◆ **THE TASK**:
Among the entries that follow, the required portion opens with the line containing "(coreHeld (tLd (10" and closes with the line containing "(coreHeld (tLd (18". Give that portion again exactly, and nothing else.

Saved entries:
※ ※ ※

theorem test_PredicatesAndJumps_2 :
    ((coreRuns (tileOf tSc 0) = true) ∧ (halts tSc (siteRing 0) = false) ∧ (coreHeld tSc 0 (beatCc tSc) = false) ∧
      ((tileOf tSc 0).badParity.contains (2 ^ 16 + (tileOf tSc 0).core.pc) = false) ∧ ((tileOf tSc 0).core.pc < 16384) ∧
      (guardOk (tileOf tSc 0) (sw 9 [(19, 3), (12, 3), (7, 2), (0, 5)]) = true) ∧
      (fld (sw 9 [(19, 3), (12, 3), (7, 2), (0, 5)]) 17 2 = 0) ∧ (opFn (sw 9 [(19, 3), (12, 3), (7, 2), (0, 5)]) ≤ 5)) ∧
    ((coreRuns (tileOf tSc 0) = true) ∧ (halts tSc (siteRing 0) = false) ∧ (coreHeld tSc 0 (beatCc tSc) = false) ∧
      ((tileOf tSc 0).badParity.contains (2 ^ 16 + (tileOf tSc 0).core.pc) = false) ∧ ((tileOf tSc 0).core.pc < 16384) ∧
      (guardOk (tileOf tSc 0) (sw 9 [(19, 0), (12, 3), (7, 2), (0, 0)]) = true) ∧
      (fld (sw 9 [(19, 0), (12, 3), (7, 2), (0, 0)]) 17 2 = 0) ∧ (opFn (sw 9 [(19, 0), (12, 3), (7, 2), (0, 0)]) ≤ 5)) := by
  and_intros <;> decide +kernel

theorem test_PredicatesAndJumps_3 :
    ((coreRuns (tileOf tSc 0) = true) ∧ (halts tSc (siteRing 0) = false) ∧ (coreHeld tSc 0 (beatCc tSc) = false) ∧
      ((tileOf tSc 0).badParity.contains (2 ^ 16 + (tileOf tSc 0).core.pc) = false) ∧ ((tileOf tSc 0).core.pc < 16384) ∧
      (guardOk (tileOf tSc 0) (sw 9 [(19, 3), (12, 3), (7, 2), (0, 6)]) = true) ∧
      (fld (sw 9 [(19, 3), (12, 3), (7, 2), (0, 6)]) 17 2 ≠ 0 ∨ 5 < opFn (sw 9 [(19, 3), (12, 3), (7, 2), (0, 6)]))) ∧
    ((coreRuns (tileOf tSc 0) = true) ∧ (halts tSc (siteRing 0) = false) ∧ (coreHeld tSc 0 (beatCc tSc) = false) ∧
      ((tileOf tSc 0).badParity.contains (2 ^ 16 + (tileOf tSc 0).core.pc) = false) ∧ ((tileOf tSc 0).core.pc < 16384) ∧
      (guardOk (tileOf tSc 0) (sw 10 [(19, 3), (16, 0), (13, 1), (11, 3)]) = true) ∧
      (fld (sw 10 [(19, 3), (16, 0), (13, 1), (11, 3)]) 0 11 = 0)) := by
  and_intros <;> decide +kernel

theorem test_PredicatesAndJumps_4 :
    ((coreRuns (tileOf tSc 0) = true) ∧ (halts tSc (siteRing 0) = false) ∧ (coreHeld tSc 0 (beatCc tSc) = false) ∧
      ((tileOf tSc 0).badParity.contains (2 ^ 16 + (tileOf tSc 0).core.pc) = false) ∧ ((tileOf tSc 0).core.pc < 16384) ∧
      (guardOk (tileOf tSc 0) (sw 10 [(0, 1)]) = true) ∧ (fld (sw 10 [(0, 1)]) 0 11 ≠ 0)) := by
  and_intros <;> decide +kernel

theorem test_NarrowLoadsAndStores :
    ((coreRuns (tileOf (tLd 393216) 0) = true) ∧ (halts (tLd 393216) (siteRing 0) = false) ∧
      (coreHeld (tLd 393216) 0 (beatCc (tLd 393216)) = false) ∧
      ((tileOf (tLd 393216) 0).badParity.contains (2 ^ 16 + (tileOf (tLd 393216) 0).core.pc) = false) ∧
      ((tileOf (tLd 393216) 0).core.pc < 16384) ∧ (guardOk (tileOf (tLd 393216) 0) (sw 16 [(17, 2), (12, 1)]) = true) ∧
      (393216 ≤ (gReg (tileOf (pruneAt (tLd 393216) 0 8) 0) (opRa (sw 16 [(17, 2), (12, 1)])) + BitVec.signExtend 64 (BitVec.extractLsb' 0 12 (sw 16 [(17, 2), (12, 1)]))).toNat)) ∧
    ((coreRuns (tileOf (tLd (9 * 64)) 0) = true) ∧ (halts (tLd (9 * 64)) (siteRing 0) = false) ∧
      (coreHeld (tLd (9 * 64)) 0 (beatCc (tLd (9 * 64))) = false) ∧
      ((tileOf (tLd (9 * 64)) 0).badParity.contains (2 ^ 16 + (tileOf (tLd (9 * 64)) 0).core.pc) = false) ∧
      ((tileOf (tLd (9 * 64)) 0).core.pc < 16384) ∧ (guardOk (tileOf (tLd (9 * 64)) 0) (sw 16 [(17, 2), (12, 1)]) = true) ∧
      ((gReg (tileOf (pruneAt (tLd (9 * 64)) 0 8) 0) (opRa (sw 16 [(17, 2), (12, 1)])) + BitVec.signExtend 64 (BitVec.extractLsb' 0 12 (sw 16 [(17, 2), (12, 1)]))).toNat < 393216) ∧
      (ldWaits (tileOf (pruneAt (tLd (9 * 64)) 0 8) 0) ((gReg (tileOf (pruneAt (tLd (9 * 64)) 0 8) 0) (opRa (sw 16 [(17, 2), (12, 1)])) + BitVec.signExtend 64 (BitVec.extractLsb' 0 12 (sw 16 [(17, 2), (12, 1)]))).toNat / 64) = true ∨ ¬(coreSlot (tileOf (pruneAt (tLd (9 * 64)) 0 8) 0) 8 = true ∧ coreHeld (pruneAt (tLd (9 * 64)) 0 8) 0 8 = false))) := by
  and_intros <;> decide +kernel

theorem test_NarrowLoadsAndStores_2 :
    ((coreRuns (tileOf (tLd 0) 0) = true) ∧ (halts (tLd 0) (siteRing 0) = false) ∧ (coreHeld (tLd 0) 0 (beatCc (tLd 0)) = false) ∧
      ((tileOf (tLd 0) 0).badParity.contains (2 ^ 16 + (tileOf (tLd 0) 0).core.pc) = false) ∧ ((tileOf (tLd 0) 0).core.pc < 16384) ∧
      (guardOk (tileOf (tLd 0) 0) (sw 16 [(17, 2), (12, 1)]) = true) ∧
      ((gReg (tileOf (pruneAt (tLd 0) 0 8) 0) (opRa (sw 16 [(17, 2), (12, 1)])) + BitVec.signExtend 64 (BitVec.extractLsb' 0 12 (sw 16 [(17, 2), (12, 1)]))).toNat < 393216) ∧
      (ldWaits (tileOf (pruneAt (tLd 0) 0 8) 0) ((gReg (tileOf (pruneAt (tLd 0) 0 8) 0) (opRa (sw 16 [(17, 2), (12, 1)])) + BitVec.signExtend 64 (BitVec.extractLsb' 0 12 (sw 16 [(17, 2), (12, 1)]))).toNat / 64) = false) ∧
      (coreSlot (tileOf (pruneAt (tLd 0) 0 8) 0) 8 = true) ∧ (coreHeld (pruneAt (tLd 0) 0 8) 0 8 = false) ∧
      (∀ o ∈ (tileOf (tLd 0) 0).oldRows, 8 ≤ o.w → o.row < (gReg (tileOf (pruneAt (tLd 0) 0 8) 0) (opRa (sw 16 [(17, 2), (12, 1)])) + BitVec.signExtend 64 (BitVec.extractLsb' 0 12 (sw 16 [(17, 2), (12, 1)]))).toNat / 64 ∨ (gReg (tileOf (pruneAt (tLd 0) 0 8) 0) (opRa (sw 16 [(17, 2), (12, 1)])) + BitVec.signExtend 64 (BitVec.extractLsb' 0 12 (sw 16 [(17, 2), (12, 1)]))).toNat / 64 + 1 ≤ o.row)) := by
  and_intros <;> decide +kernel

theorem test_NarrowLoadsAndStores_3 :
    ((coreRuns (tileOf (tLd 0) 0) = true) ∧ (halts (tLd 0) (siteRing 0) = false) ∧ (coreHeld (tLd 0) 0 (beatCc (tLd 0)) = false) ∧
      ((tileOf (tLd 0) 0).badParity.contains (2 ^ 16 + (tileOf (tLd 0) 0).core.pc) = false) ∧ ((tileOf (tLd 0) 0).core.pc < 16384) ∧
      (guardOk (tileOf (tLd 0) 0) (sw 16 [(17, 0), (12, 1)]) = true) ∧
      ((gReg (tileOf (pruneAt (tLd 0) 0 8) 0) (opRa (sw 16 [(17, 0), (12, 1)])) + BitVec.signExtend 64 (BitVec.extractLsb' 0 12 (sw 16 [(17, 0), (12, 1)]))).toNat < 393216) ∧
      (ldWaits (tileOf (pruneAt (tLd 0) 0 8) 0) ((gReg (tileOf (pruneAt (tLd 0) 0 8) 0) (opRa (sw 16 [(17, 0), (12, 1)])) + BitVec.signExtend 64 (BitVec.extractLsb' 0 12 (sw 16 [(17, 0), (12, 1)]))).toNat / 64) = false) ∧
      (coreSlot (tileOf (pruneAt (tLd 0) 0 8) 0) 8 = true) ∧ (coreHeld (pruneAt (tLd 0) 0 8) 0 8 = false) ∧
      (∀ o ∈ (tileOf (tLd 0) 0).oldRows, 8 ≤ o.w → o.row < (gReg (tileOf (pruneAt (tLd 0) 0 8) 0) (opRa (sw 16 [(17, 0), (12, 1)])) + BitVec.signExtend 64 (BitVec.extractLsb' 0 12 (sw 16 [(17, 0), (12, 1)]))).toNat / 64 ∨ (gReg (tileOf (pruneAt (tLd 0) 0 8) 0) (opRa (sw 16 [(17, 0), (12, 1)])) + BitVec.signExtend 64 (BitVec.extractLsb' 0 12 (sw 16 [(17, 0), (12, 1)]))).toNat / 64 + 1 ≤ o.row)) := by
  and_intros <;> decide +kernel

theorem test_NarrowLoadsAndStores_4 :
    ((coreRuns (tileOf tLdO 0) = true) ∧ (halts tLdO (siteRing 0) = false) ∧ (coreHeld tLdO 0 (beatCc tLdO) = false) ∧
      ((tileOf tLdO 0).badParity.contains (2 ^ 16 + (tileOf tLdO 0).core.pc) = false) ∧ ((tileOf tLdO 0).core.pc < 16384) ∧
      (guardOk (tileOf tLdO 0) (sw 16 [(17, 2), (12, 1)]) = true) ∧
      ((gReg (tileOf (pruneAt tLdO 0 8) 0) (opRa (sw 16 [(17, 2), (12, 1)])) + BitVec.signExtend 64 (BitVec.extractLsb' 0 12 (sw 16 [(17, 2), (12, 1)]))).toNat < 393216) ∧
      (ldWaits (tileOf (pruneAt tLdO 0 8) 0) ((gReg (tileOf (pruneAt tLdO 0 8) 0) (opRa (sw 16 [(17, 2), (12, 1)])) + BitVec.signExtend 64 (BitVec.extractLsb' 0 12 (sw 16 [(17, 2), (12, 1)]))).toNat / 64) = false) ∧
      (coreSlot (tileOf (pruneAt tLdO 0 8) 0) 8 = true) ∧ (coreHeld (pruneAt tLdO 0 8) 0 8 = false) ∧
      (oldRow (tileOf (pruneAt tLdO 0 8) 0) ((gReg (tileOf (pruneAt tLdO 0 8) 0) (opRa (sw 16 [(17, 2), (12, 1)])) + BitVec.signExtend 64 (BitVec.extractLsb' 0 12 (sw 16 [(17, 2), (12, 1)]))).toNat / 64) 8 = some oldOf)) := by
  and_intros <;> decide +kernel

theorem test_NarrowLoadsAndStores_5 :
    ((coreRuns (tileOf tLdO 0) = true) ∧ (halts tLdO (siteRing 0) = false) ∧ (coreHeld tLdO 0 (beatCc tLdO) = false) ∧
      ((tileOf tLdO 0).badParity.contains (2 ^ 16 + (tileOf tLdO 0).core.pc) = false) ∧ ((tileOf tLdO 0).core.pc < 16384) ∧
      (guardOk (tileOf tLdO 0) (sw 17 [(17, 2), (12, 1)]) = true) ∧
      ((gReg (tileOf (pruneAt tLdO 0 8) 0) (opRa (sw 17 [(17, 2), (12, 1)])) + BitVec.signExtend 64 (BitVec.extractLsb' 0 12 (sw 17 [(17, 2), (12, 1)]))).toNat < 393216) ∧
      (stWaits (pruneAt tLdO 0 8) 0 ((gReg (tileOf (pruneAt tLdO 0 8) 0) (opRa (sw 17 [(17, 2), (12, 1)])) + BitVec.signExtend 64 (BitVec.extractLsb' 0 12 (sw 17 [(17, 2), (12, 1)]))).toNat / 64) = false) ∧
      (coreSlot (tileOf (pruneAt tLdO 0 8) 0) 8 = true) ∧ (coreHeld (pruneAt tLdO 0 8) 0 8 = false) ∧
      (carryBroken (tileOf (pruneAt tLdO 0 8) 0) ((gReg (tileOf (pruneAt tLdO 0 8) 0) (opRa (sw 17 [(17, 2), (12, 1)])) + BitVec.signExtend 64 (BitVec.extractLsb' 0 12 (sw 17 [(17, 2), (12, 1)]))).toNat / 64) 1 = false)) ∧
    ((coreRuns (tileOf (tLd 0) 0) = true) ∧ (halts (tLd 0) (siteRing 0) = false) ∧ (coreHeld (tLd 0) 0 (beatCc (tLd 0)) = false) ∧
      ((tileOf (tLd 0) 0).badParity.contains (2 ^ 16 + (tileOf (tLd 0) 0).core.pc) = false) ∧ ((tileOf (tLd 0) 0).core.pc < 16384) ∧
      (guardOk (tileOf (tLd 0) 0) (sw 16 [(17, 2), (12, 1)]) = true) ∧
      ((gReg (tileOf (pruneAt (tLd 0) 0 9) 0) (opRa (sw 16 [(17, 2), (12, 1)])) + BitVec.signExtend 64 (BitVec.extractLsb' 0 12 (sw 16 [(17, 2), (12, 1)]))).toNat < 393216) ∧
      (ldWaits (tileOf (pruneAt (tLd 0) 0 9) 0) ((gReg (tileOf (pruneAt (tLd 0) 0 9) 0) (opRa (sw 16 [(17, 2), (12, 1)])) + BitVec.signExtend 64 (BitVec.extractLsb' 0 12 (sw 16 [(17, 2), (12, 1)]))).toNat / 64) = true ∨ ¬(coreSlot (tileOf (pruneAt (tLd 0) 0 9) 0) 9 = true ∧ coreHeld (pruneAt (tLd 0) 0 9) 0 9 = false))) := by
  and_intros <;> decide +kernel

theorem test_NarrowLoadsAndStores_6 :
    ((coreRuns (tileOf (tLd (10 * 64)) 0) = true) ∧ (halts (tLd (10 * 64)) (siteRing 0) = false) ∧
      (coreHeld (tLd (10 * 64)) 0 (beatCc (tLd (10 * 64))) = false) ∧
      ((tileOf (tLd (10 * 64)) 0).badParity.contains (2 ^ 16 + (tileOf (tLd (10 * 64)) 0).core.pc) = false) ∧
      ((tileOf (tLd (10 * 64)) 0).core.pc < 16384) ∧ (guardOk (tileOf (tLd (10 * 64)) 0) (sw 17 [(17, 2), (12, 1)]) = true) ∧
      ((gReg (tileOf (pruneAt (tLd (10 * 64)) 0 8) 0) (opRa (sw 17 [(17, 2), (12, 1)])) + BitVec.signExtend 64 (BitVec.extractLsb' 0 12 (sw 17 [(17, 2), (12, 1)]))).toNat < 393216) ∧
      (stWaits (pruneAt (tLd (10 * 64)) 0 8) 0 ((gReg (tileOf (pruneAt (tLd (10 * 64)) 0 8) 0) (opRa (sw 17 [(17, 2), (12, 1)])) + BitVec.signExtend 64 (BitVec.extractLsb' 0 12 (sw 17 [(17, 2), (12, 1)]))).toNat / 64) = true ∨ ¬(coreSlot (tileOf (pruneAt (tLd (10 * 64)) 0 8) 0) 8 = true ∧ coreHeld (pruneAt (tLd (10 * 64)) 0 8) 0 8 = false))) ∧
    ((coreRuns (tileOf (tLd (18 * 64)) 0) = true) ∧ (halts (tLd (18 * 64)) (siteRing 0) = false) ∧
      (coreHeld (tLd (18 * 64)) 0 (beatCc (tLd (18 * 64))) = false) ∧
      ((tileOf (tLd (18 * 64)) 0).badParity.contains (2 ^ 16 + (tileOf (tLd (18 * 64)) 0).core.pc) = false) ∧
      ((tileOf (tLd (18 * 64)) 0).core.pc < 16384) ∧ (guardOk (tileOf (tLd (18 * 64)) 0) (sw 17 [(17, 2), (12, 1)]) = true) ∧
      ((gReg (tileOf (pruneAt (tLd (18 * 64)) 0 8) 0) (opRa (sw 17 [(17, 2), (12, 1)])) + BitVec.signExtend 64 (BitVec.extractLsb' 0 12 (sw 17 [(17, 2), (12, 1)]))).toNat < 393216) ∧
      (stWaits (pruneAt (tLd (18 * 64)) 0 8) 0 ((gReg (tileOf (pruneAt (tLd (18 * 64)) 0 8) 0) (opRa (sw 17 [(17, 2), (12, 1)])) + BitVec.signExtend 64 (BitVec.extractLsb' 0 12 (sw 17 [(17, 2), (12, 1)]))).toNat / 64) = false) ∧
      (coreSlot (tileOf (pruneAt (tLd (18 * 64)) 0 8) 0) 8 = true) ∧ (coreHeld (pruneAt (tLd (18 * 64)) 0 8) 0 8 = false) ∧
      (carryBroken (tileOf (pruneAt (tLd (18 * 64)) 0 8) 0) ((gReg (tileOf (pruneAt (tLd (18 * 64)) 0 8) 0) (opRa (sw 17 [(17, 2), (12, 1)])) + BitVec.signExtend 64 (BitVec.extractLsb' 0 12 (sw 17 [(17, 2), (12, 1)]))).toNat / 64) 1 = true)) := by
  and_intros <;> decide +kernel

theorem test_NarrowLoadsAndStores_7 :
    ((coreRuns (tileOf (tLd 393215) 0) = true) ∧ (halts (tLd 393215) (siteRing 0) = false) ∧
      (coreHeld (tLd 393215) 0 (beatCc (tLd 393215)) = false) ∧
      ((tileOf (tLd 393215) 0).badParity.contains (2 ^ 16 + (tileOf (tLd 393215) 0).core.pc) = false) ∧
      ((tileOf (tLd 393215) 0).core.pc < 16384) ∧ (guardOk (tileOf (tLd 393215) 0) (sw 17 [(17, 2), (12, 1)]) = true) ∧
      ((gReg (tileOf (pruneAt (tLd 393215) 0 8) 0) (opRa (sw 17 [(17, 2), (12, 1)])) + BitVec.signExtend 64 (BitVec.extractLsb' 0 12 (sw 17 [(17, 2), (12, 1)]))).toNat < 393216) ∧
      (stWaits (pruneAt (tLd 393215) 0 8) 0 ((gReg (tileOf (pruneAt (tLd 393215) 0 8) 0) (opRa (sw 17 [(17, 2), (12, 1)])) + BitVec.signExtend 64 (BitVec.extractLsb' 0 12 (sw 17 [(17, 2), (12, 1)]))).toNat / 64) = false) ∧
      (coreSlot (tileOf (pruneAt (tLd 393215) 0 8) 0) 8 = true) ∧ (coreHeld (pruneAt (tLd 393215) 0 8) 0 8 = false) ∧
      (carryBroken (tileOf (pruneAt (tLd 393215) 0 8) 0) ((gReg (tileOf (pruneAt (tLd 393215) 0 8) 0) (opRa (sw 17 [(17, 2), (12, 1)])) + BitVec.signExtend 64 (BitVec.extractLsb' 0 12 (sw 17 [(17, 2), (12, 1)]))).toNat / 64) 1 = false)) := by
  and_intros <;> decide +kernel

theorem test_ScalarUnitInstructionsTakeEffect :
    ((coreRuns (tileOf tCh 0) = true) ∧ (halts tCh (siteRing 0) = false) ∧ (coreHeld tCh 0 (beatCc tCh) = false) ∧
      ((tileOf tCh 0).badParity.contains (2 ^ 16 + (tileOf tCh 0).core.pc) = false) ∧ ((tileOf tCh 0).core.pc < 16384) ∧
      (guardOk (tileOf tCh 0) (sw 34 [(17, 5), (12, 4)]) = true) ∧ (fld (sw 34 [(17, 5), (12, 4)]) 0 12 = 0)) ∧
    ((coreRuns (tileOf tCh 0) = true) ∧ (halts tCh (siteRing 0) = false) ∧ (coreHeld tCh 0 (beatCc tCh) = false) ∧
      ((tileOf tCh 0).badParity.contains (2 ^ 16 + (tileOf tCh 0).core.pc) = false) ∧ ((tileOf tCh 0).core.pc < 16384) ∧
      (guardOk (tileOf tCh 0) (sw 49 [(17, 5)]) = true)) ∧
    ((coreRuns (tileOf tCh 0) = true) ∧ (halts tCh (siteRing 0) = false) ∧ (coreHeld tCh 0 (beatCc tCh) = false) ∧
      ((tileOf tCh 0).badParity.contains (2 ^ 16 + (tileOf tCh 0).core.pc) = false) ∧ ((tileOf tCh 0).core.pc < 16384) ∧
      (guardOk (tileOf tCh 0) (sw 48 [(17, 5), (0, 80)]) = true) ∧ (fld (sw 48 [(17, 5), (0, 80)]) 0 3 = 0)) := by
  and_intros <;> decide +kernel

※ ※ ※

◆ **OUTPUT FOR THIS EXERCISE**:
      (coreHeld (tLd (10 * 64)) 0 (beatCc (tLd (10 * 64))) = false) ∧
      ((tileOf (tLd (10 * 64)) 0).badParity.contains (2 ^ 16 + (tileOf (tLd (10 * 64)) 0).core.pc) = false) ∧
      ((tileOf (tLd (10 * 64)) 0).core.pc < 16384) ∧ (guardOk (tileOf (tLd (10 * 64)) 0) (sw 17 [(17, 2), (12, 1)]) = true) ∧
      ((gReg (tileOf (pruneAt (tLd (10 * 64)) 0 8) 0) (opRa (sw 17 [(17, 2), (12, 1)])) + BitVec.signExtend 64 (BitVec.extractLsb' 0 12 (sw 17 [(17, 2), (12, 1)]))).toNat < 393216) ∧
      (stWaits (pruneAt (tLd (10 * 64)) 0 8) 0 ((gReg (tileOf (pruneAt (tLd (10 * 64)) 0 8) 0) (opRa (sw 17 [(17, 2), (12, 1)])) + BitVec.signExtend 64 (BitVec.extractLsb' 0 12 (sw 17 [(17, 2), (12, 1)]))).toNat / 64) = true ∨ ¬(coreSlot (tileOf (pruneAt (tLd (10 * 64)) 0 8) 0) 8 = true ∧ coreHeld (pruneAt (tLd (10 * 64)) 0 8) 0 8 = false))) ∧
    ((coreRuns (tileOf (tLd (18 * 64)) 0) = true) ∧ (halts (tLd (18 * 64)) (siteRing 0) = false) ∧
      (coreHeld (tLd (18 * 64)) 0 (beatCc (tLd (18 * 64))) = false) ∧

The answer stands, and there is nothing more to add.